▶ [What this task involves]: Would you output the entries below only from the line containing "c.pf 0 0 8 = n →" through the line containing "no other; clearing", exactly as they stand and with both ends included?

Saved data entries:
/-- Ready at the head of queue q for tile n. Unforced, every plan placed elsewhere: the tile is draining, each of its
plans has a move, the drain waits for its end; one plan not placed: only the command ends. Forced: the tile is
draining and each of its plans has a move or is suspended. The return form: the tile returns at the next ebb exactly
if it was drained, and beside it only the command's ending changes anything. (R286, R288, R327) -/
def Obligations.DrainsTakeEffect : Prop :=
  ∀ (s : State) (q ctx n : Nat) (c : Cmd), c.pf 0 0 8 = n →
    (HeadReady s q Op.drainTile (fun c => c.pf 0 8 2 == 0) c ctx →
      (((begun s q ctx c).1.replaceAll n).2 = [] → Answers (.drainTileUnforced q) s fun t => (t.dev.tile n).draining = true ∧
        (q, (begun s q ctx c).2, n) ∈ t.dev.drains ∧ (∀ p ∈ s.dev.plansOnTile n, (t.dev.plan p).moving.isSome = true) ∧
        SameMemory s t) ∧
      (((begun s q ctx c).1.replaceAll n).2 ≠ [] → Answers (.drainTileUnforced q) s fun t => EndsOnly q c.signal s.dev t.dev)) ∧
    (HeadReady s q Op.drainTile (fun c => c.pf 0 8 2 == 1) c ctx → Answers (.drainTileForced q) s fun t =>
      (t.dev.tile n).draining = true ∧ (q, (begun s q ctx c).2, n) ∈ t.dev.drains ∧
      (∀ p ∈ s.dev.plansOnTile n, (t.dev.plan p).moving.isSome = true ∨ (t.dev.plan p).suspended = true) ∧ SameMemory s t) ∧
    (HeadReady s q Op.drainTile (fun c => c.pf 0 8 2 == 2) c ctx → Answers (.drainTileReturn q) s fun t =>
      (t.dev.tile n).returning = (s.dev.tile n).drained ∧
      EndsOnly q c.signal (s.dev.modTile n fun x => { x with returning := x.drained }) t.dev)

/-- FABRIC_TRAIN_ENABLE in spring with a harbour: setting it trains every enabled port that is off and no other; clearing
it drops the ports at the ebb. LINK_HANDSHAKE on a training port: all checks passed, the port is up with the far
address, port and hop key; a failed check leaves it in state 5, bad wiring in 4, with FABRIC_AUTH logged; other ports
stay. HARBOUR_KEY_RECEIVE keeps a new authentic key and passes it on. LANE_DEGRADE at a rate of 2^−12 or less only
records the rate for Dikewatch; above it, it takes a spare or halves the port and retrains it, or leaves it in state
6. PORT_RETRAIN after more than 1,024 replays retrains it. LINK_DELAY_MEASURE records half the round trip. (R59, R466,
R468, R478, R479, R500) -/
def Obligations.PortsTrainAndDegrade : Prop :=
  (∀ s : State, s.dev.regsUp = true → s.dev.sys.service = .spring → s.dev.fabric.harbour ≠ 0 →
    Answers (.fabricTrainEnable true) s fun t => t.dev.fabric.train = true ∧ SameMemory s t ∧ ∀ p, p < 48 →
      (t.dev.port p).state = if (s.dev.port p).enable && (s.dev.port p).state = 0 then 1 else (s.dev.port p).state) ∧
  (∀ s : State, s.dev.regsUp = true → AnswersDev (.fabricTrainEnable false) s
    (s.dev.modFabric fun f => { f with train := false, dropAtEbb := true })) ∧
  (∀ (s : State) (h : Handshake), h.port < 48 → (s.dev.port h.port).state = 1 ∨ (s.dev.port h.port).state = 2 → h.rate ≤ 2 →
    let agrees : Prop := h.harbour = s.dev.fabric.harbour ∧ h.lcState = s.dev.life.state ∧ h.chainOk = true ∧ h.sigOk = true
    (agrees → s.dev.miswired h = false → Answers (.linkHandshake h) s fun t => (t.dev.port h.port).state = portUp ∧
      (t.dev.port h.port).farAddr = h.address ∧ (t.dev.port h.port).farPort = h.farPort ∧
      (t.dev.port h.port).hopKey = some (hkdf h.secret "ONV-HOP" []) ∧
      (∀ n, n ≠ h.port → t.dev.port n = s.dev.port n)) ∧
    (¬ agrees → Answers (.linkHandshake h) s fun t => (t.dev.port h.port).state = 5 ∧
      (∃ e ∈ t.dev.errors.log, e.number = s.dev.errors.count ∧ e.code = Code.fabricAuth) ∧
      (∀ n, n ≠ h.port → t.dev.port n = s.dev.port n)) ∧
    (agrees → s.dev.miswired h = true → Answers (.linkHandshake h) s fun t => (t.dev.port h.port).state = 4 ∧
      (∀ n, n ≠ h.port → t.dev.port n = s.dev.port n))) ∧
  (∀ (s : State) (p : Nat) (k : List Byte), p < 48 → (s.dev.port p).state = portUp → s.dev.tide.source = false →
    s.dev.fabric.harbourKey ≠ some k → Answers (.harbourKeyReceive p k true) s fun t =>
      t.dev.out = s.dev.out ++ (s.dev.awayFrom p).map (fun q => Out.port q (.harbourKey k)) ∧
      t.dev = { s.dev with fabric := { s.dev.fabric with harbourKey := some k }, out := t.dev.out }) ∧
  (∀ (s : State) (p lane rate : Nat), p < 48 → lane < 8 → (s.dev.port p).state = portUp →
    (rate ≤ 256 → AnswersDev (.laneDegrade p lane rate) s (s.dev.modDike fun x => { x with fecMargin := x.fecMargin.set 0 p rate })) ∧
    (∀ x, 256 < rate → s.dev.freeSpare p = some x → Answers (.laneDegrade p lane rate) s fun t => (t.dev.port p).state = 1 ∧
      (t.dev.port p).spares = (s.dev.port p).spares ++ [x] ∧ (∀ n, n ≠ p → t.dev.port n = s.dev.port n)) ∧
    (256 < rate → s.dev.freeSpare p = none → Answers (.laneDegrade p lane rate) s fun t => lane ∈ (t.dev.port p).badLanes ∧
      (((t.dev.port p).badLanes.any (· < 4) && (t.dev.port p).badLanes.any (4 ≤ ·)) = true → (t.dev.port p).state = 6) ∧
      (((t.dev.port p).badLanes.any (· < 4) && (t.dev.port p).badLanes.any (4 ≤ ·)) = false →
        (t.dev.port p).state = 1 ∧ (t.dev.port p).half = true) ∧ (∀ n, n ≠ p → t.dev.port n = s.dev.port n))) ∧
  (∀ (s : State) (p n : Nat), p < 48 → (s.dev.port p).state = portUp →
    (1024 < n → Answers (.portRetrain p n) s fun t => (t.dev.port p).state = 1 ∧ (t.dev.port p).hopKey = none ∧
      (t.dev.port p).retrains = (s.dev.port p).retrains ++ [s.dev.tide.number] ∧ (∀ m, m ≠ p → t.dev.port m = s.dev.port m)) ∧
    (n ≤ 1024 → AnswersDev (.portRetrain p n) s s.dev) ∧
    AnswersDev (.linkDelayMeasure p n) s (s.dev.modPort p fun x => { x with delayNs := n / 2 }))

/-- In spring, on a device that has not stopped for a lost structure, for a packet to this device: a failed tag only
counts. A duplicate is only acknowledged again. A write (type 0) new to a plan's window, of a tensor that an operation
issued by a running step writes, joins the seen sequences, is acknowledged, lands in that run's results and leaves
memory alone; where no step has issued such an operation it is dropped unacknowledged; one whose window refuses it
only counts and is answered so. A packet for another device goes on by one port with one hop more: classes P and S by
the first minimal port that is up, else, without detour set, by the first non-minimal one with detour set, and from
then on by that; after four hops, or with no port left, it is dropped; whatever its class it leaves by a port of a
route or not at all. PACKET_RESEND sends a packet again up to five times; after that no packet to its destination
awaits acknowledgement, and, where none of them carries group control, each run that joined its collective has the
code; a refused packet awaits nothing, and each run that joined its collective has REMOTE_FAULT. (R474, R475, R477,
R482, R489, R490, R501) -/
def Obligations.PacketsLandOrAreRefused : Prop :=
  (∀ (s : State) (p : FabricPacket), s.dev.dike.stopped = false → p.dst = s.dev.fabric.address.toNat → s.dev.sys.service = .spring →
    (p.tagOk = false → AnswersDev (.packetReceive p) s (s.dev.modFabric fun f => { f with tagFails := f.tagFails + 1 })) ∧
    (p.tagOk = true → p.type = 5 → Answers (.packetReceive p) s fun t =>
      (∀ u ∈ t.dev.fabric.unacked, ¬ (u.2.dst = p.src ∧ u.2.seq = p.seq ∧ u.2.key = s.dev.keyOfPacket p)) ∧ t.dev = { s.dev with fabric := t.dev.fabric }) ∧
    (p.tagOk = true → p.type ≠ 4 → p.type ≠ 5 → s.dev.seqOf p ∈ s.dev.fabric.seen →
      AnswersDev (.packetReceive p) s (s.dev.emit (.fabric p.src (.ack s.dev.fabric.address.toNat p.seq)))) ∧
    (p.tagOk = true → p.type = 0 → s.dev.seqOf p ∉ s.dev.fabric.seen → s.dev.windowUse p = .refused →
      AnswersDev (.packetReceive p) s
        ((s.dev.modFabric fun f => { f with refusals := f.refusals + 1 }).emit (.fabric p.src (.refused p.seq)))) ∧
    (∀ slot, p.tagOk = true → p.type = 0 → s.dev.seqOf p ∉ s.dev.fabric.seen → s.dev.windowUse p = .plan slot →
      s.dev.takesWrite slot p = none → AnswersDev (.packetReceive p) s s.dev) ∧
    (∀ slot k r, p.tagOk = true → p.type = 0 → s.dev.seqOf p ∉ s.dev.fabric.seen → s.dev.windowUse p = .plan slot →
      s.dev.takesWrite slot p = some (k, r) → Answers (.packetReceive p) s fun t => s.dev.seqOf p ∈ t.dev.fabric.seen ∧
        Out.fabric p.src (.ack s.dev.fabric.address.toNat p.seq) ∈ t.dev.out ∧ SameMemory s t ∧
        ∀ x o, (s.dev.plan slot).tensorAtOffset p.offset = some (x, o) →
          (t.dev.runOf k).overlay = (s.dev.tensorCells ((s.dev.plan slot).tensors.getD x {}) o p.payload).foldl
            (fun l c => Ovl.set l c.1 c.2) r.overlay)) ∧
  (∀ (s : State) (p : FabricPacket), p.dst ≠ s.dev.fabric.address.toNat → s.dev.sys.service = .spring →
    let up (l : List Nat) : List Nat := l.filter fun q => (s.dev.port q).state == portUp
    let r := s.dev.fabric.routes.get {} p.dst
    (∀ q, p.hops < 4 → 2 ≤ p.cls → (up r.minimal).head? = some q → (p.detour = true ∨ p.dst ∉ s.dev.fabric.detoured) →
      AnswersDev (.packetReceive p) s (s.dev.emit (.port q (.packet { p with hops := p.hops + 1 })))) ∧
    (∀ q, p.hops < 4 → 2 ≤ p.cls → (up r.minimal = [] ∨ p.dst ∈ s.dev.fabric.detoured) → p.detour = false →
      (up r.nonMinimal).head? = some q → Answers (.packetReceive p) s fun t => p.dst ∈ t.dev.fabric.detoured ∧
        t.dev = { s.dev with fabric := { s.dev.fabric with detoured := t.dev.fabric.detoured }
                             out := s.dev.out ++ [.port q (.packet { p with hops := p.hops + 1, detour := true })] }) ∧
    (4 ≤ p.hops ∨ (up r.minimal = [] ∧ (p.detour = true ∨ up r.nonMinimal = [])) → AnswersDev (.packetReceive p) s s.dev) ∧
    (∃ t, exec (.packetReceive p) s = .next t ∧ (t.dev = s.dev ∨ ∃ q ∈ up r.minimal ++ up r.nonMinimal, ∃ x,
      t.dev = { s.dev with fabric := { s.dev.fabric with detoured := t.dev.fabric.detoured }
                           out := s.dev.out ++ [.port q (.packet { p with hops := p.hops + 1, detour := x })] }))) ∧
  (∀ (s : State) (id k : Nat) (u : Unacked) (w : SendReport), s.dev.fabric.unacked.find? (fun x => x.1 == id) = some (k, u) →
    (∀ m, w ≠ .refused → u.sends < 5 → u.msg = some m → AnswersDev (.packetResend id w) s
      ((s.dev.modFabric fun f => { f with unacked := f.unacked.upd {} id fun x => { x with sends := x.sends + 1 } }).emit
        (.fabric u.dst m))) ∧
    (w ≠ .refused → 5 ≤ u.sends → Answers (.packetResend id w) s fun t => (∀ x ∈ t.dev.fabric.unacked, x.2.dst ≠ u.dst) ∧
      SameMemory s t ∧
      ((∀ x ∈ s.dev.fabric.unacked, x.2.dst = u.dst → ∀ g, x.2.msg ≠ some (.group g)) →
        ∀ m, u.msg = some (.collective m) → ∀ n ∈ s.dev.joined m.groupId m.step m.op, ∃ e ∈ (t.dev.runOf n).codes, e.code =
          if w = .tagFails then Code.fabricAuth else if s.dev.portsUp.isEmpty then Code.linkDown else Code.peerLost)) ∧
    (w = .refused → Answers (.packetResend id w) s fun t => t.dev.fabric.unacked.find id = none ∧ SameMemory s t ∧
      ∀ m, u.msg = some (.collective m) → ∀ n ∈ s.dev.joined m.groupId m.step m.op,
        ∃ e ∈ (t.dev.runOf n).codes, e.code = Code.remoteFault))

▶ [Result]:
  ∀ (s : State) (q ctx n : Nat) (c : Cmd), c.pf 0 0 8 = n →
    (HeadReady s q Op.drainTile (fun c => c.pf 0 8 2 == 0) c ctx →
      (((begun s q ctx c).1.replaceAll n).2 = [] → Answers (.drainTileUnforced q) s fun t => (t.dev.tile n).draining = true ∧
        (q, (begun s q ctx c).2, n) ∈ t.dev.drains ∧ (∀ p ∈ s.dev.plansOnTile n, (t.dev.plan p).moving.isSome = true) ∧
        SameMemory s t) ∧
      (((begun s q ctx c).1.replaceAll n).2 ≠ [] → Answers (.drainTileUnforced q) s fun t => EndsOnly q c.signal s.dev t.dev)) ∧
    (HeadReady s q Op.drainTile (fun c => c.pf 0 8 2 == 1) c ctx → Answers (.drainTileForced q) s fun t =>
      (t.dev.tile n).draining = true ∧ (q, (begun s q ctx c).2, n) ∈ t.dev.drains ∧
      (∀ p ∈ s.dev.plansOnTile n, (t.dev.plan p).moving.isSome = true ∨ (t.dev.plan p).suspended = true) ∧ SameMemory s t) ∧
    (HeadReady s q Op.drainTile (fun c => c.pf 0 8 2 == 2) c ctx → Answers (.drainTileReturn q) s fun t =>
      (t.dev.tile n).returning = (s.dev.tile n).drained ∧
      EndsOnly q c.signal (s.dev.modTile n fun x => { x with returning := x.drained }) t.dev)

/-- FABRIC_TRAIN_ENABLE in spring with a harbour: setting it trains every enabled port that is off and no other; clearing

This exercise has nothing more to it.